§ Directions for this task
Among the entries below, please show each line that carries the word "next".

§ Extracted entries

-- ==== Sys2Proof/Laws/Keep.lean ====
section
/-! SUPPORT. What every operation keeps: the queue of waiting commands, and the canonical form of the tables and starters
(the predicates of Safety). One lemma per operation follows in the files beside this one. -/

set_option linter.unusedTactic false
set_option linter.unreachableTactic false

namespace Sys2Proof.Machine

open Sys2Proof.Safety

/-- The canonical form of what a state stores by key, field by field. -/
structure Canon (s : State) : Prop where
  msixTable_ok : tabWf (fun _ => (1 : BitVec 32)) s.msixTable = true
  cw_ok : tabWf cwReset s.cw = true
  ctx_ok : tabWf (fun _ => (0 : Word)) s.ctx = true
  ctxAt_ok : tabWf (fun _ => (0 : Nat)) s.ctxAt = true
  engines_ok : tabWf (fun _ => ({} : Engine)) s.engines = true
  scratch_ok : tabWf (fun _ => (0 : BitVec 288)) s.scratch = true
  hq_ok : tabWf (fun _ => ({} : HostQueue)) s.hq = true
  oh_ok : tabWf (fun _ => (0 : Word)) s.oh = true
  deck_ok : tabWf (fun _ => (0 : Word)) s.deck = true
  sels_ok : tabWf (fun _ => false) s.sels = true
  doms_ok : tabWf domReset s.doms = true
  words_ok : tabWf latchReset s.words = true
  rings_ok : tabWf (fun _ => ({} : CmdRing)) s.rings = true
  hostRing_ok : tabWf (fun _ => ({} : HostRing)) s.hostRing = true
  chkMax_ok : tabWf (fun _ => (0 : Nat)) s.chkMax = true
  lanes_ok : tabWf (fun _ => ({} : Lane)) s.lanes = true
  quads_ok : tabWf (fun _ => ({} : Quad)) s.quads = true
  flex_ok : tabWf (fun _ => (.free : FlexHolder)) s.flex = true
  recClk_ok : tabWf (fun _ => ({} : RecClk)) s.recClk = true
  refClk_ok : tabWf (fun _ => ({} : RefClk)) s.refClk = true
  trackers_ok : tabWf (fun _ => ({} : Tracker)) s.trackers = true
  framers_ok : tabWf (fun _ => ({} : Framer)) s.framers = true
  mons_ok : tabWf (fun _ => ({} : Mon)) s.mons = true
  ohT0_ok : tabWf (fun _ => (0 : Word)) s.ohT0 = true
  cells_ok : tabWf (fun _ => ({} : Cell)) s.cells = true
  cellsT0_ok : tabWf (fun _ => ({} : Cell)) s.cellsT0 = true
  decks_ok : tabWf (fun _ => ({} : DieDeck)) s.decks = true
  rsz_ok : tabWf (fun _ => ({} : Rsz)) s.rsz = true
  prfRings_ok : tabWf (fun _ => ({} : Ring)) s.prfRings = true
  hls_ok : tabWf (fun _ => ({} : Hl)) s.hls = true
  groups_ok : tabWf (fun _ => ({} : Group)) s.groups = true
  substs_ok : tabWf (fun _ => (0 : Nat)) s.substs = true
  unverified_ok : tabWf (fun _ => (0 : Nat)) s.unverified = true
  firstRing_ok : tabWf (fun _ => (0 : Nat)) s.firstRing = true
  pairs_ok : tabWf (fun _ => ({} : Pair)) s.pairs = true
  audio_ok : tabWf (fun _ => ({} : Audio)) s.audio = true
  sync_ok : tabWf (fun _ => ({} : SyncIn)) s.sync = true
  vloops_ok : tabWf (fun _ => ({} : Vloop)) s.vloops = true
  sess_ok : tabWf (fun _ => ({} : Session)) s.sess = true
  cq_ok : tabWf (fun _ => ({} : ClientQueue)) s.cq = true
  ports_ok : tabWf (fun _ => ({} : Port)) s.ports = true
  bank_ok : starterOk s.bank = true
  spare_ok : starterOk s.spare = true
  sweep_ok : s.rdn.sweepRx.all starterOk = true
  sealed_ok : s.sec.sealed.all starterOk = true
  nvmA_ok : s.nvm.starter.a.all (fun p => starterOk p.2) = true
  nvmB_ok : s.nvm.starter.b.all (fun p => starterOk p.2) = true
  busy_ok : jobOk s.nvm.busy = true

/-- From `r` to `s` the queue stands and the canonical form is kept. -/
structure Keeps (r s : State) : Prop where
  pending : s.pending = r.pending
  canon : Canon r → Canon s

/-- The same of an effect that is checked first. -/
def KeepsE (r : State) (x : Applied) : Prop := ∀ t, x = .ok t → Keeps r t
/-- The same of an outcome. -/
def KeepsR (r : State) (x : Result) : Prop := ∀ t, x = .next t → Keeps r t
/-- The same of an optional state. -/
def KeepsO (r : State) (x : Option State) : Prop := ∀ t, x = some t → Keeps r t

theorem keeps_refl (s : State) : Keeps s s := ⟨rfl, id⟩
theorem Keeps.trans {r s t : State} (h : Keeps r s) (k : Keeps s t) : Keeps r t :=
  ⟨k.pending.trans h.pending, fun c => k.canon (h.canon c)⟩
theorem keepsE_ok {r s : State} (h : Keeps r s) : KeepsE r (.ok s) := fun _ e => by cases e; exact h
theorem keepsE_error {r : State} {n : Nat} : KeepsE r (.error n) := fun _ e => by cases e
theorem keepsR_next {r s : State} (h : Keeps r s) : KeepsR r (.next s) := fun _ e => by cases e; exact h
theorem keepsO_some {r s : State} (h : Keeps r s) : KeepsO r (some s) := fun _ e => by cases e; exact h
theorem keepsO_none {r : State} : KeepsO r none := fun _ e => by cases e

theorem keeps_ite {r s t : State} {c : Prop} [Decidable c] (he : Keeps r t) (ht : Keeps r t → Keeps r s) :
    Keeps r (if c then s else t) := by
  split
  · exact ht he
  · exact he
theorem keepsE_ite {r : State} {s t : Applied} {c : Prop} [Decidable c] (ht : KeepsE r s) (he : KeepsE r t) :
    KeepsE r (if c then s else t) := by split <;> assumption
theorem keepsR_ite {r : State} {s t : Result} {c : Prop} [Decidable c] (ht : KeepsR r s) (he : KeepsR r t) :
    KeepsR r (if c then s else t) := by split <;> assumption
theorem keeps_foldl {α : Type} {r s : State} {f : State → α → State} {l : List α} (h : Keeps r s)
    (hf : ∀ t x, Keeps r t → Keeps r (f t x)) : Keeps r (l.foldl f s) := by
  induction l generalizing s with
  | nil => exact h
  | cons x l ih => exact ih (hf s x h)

§ Answer area
def KeepsR (r : State) (x : Result) : Prop := ∀ t, x = .next t → Keeps r t
theorem keepsR_next {r s : State} (h : Keeps r s) : KeepsR r (.next s) := fun _ e => by cases e; exact h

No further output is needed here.